Hello,
as I learn in this course solving problems requires both coding and prompt engineering skills. And sometimes it is not so easy to create the right prompt and I found out that a prompt in my local notebook on my computer sometimes does something else than in the notebook of the course.
I assume that is because my local notebook works with gpt-35 and the course notebook uses a newer model.
But I am wondering how to deal with that in a business environment. Would it be best practise to not change a model once it runs? Maybe you use a whole set of prompts and it might be very difficult to test and verify whether they are backward-compatible?
Or would you bind a prompt to a model (get_llm_response(prompt, “gpt-4.0-mini”) or get_llm_response(prompt, “*”) with * for the latest model) and use several models in parallel? What are best practices here?
Hi @Jochen_Keilitz,
One of the things that I have realised with prompting and LLMs is that, since this is a fairly new field, models are being updated quite frequently.

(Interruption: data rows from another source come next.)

-- ==== Sys2Proof/Word.lean ====
section
/-! DEFINITION. The words of the CX16: bytes, sixteen-bit fields, and the three number ranges its rules use. -/

namespace Sys2Proof

/-- One byte of a frame, of the configuration image or of a management transaction. -/
abbrev Byte := BitVec 8

/-- A two-byte field: the applied count, a digest, a check, a counter (R12, R101, R195). -/
abbrev Half := BitVec 16

/-- A station number, 0 to 15 (R10). -/
abbrev Station := Fin 16

/-- A resource number, 0 to 63 (R1). -/
abbrev Resource := Fin 64

/-- A binding number, 0 to 11 (R52). -/
abbrev BindingNo := Fin 12

end Sys2Proof
end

So a prompt that was once working as expected with, let’s say, gpt-3.5 a month ago is no longer bringing back the same results. While there could be other reasons for it, one of them can be that since the model got updated, it is behaving differently with the exact same prompt.
In business environment, for which I must mention I don’t have a lot of experience with when it comes to going to production and scaling with LLMs, firstly, you have to keep an eye on monitoring the behaviour of the LLMs from time to time. And yes, sometimes changing the model version will help. Another technique could be have a fixed “system prompt”. If you don’t know what is meant by that, don’t worry, you’ll learn that in the last module. Other times, caching is used.
Hope this helps,
Mubsi
With every approach there comes pros and cons.
When you say in your company you used gpt-3.5 you had different version of prompt response to the input provided, so not to run a model without a change might provide you a same kind of response you have built your prompt to llm response, but remember llm always tries to improvise it version or it might stick to your prompt response but will the prompt justify if you include a latest version of llm which might include more information, vectors, embeddings
Being said that when it comes to business environment where the prompt is task specific and relies only an agent to agent interaction and where the response might be totally based on how the interface agent reacts, data parallel training does play significance where there are multiple approach used.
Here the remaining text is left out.